[Task goal] Reading the records below, find how many lines include the word "InjMark" and give that number alone.

[Dataset]
· · · · · · ·

/-- R282: the change of a credit at the start of a copy of counted length `b`, at a slope in kb/s. -/
def creditCharge (s : State) (p slope b : Nat) (c : Int) : Int :=
  let r := portMbps s p * 1000
  let m := divOpen ((if slope ≤ r then r - slope else slope - r) * b * 8 * 2 ^ 24) r
  if slope ≤ r then c - (m : Nat) else c + (m : Nat)

/-- R282: the step at the start of a copy of counted length `b` and line time `d`. -/
def chargeCredit (s : State) (p q b d : Nat) : State :=
  if queueAlg s p q ≠ 1 then s
  else setCredit s p q (s.cclk + d)
    (creditCharge s p (fld (egsVal s p (0x10C + 0x20 * q)) 0 27) b (creditNow s p q s.cclk))

/-- The credit of every CBS queue of a port brought forward to now. -/
def settleCredits (s : State) (p : Nat) : State := (List.range 8).foldl (fun t q => settleCredit t p q) s

/-- R304: a word of EGS that failed twice and was replaced. -/
def egsLost (s : State) (p : Nat) (m : InjMark) : State :=
  ((memRepeated s m.region true).bump (aEgsCnt p 4)).report 0x08 (unitId 1 p) (memDetail m) true

/-- R304: a level of a port that fails twice: bucket `k` < 9, then the credits, then the deficits. -/
def loseLevel (s : State) (p k : Nat) (m : InjMark) : State :=
  let t := egsLost s p m
  if k < 9 then setBucket t p k (bucketBurst t p k)
  else if k < 17 then setCredit t p (k - 9) t.cclk 0
  else setDeficit t p (k - 17) 0

/-- R304: a decision reads the port's levels; which one fails twice stands open. Marks: DESIGN CHOICE (log entry 61). -/
def readLevels (s : State) (p : Nat) : State :=
  match memRead s 9 0 none with
  | (t, none) => t
  | (t, some m) => loseLevel t.tick1 p (Config.freeNat t.free % 25) m

/-! ### Preemption -/

/-- R133: preemption is active. -/
def mmActive (s : State) (p : Nat) : Bool :=
  decide (p < 32) && (s.mac p).link == .up && s.bitAt (aMac p 0x050) 0
  && (s.bitAt (aMac p 0x050) 1 || (s.mac p).verify == .succeeded)

/-- ADD_FRAG. -/
def addFrag (s : State) (p : Nat) : Nat := s.fld (aMac p 0x050) 2 2

/-- PTC names the class. -/
def inPtc (s : State) (p q : Nat) : Bool := s.bitAt (aMac p 0x050) (16 + q)

/-- R135: the bound, in cycles. -/
def preemptBound (s : State) (p : Nat) : Nat := byteTime (portMbps s p) (135 + 64 * addFrag s p)

/-- Bytes of the frame that a transmission has sent by cycle `t`: the preamble goes first. -/
def frameSent (s : State) (p : Nat) (x : TxRun) (t : Nat) : Nat :=
  x.sent + ((t - x.start) * portMbps s p / 8000 - 8)

/-- R134: the first point at or after cycle `t` at which the frame on the line may be cut, in frame bytes. -/
def cutPoint (s : State) (p : Nat) (x : TxRun) (t : Nat) : Option Nat :=
  let l := x.bytes.length
  let n := max (frameSent s p x t) (x.sent + 64 * (1 + addFrag s p) - 4)
  if x.preemptable && decide (124 + 64 * addFrag s p ≤ l) && decide (x.frags < 3) && decide (n + 64 ≤ l) then some n
  else none

/-- Cycle in which the line is free after a fragment that ends at frame byte `n`: preamble, fragment, mCRC and gap. -/
def fragEnd (s : State) (p : Nat) (x : TxRun) (n : Nat) : Nat :=
  x.start + byteTime (portMbps s p) (8 + (n - x.sent) + 4 + 12)

/-- R273: cycle in which the line is free after the present transmission or fragment. -/
def lineFreeAt (s : State) (p : Nat) (x : TxRun) : Nat :=
  match x.suspendAt with
  | some n => fragEnd s p x n
  | none => x.endAt

/-! ### Gate control lists (R284 to R290) -/

/-- A gate control entry. -/
def gclEntry (s : State) (p i : Nat) : Nat := (Tab.get (fun _ => (0 : Word)) s.egress.gcl (1024 * p + i)).toNat

/-- DUR of an entry. -/
def gclDur (v : Nat) : Nat := bits v 11 21

/-- The first entry of a list at or after position `i` that is not skipped. -/
def gclNext (s : State) (p base len i : Nat) : Option Nat :=
  ((List.range len).find? (fun j => decide (i ≤ j) && gclDur (gclEntry s p (base + j)) != 0))

/-- The list boundary that follows a position: the next one with PHASE = `EGS_GCL_OFS`. -/
def boundaryAfter (s : State) (p pos : Nat) : Nat :=
  let d := ((s.reg (aEgs p 0x058)).toNat + 2 ^ 32 - pos % 2 ^ 32) % 2 ^ 32
  pos + (if d = 0 then 2 ^ 32 else d)

/-- R290: predicted cycle in which the position reaches `pos`; none when it is unbounded. -/
def predictPos (s : State) (ppm pos : Nat) : Option Nat :=
  let d := (pos + 2 ^ 64 - s.pos.toNat) % 2 ^ 64
  if 2 ^ 63 ≤ d then some s.cclk
  else if s.pb.rate = 0 then none
  else some (s.cclk + d * 2 ^ 24 * 10 ^ 6 / (s.pb.rate * (10 ^ 6 + ppm)))

/-- Position predicted for a cycle. -/
def posAt (s : State) (t : Nat) : Nat :=
  (s.pos.toNat + (if pbFrozen s.pb then 0 else (t - s.cclk) * s.pb.rate / 2 ^ 24)) % 2 ^ 64

/-- A stretch of the predicted gate states. -/
structure GateSeg where
  since : Nat
  until_ : Option Nat
  gates : Nat
  hold : Bool
deriving DecidableEq, Repr

/-- The earlier of two predicted cycles; none is never. -/
def earlier : Option Nat → Option Nat → Option Nat
  | none, b => b
  | a, none => a
  | some x, some y => some (min x y)

/-- HOLD after an entry begins (R287). -/
def gclHold (v : Nat) (hold : Bool) : Bool :=
  match bits v 8 2 with
  | 1 => true
  | 2 => false
  | _ => hold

· · · · · · ·

[Solution for this task] 2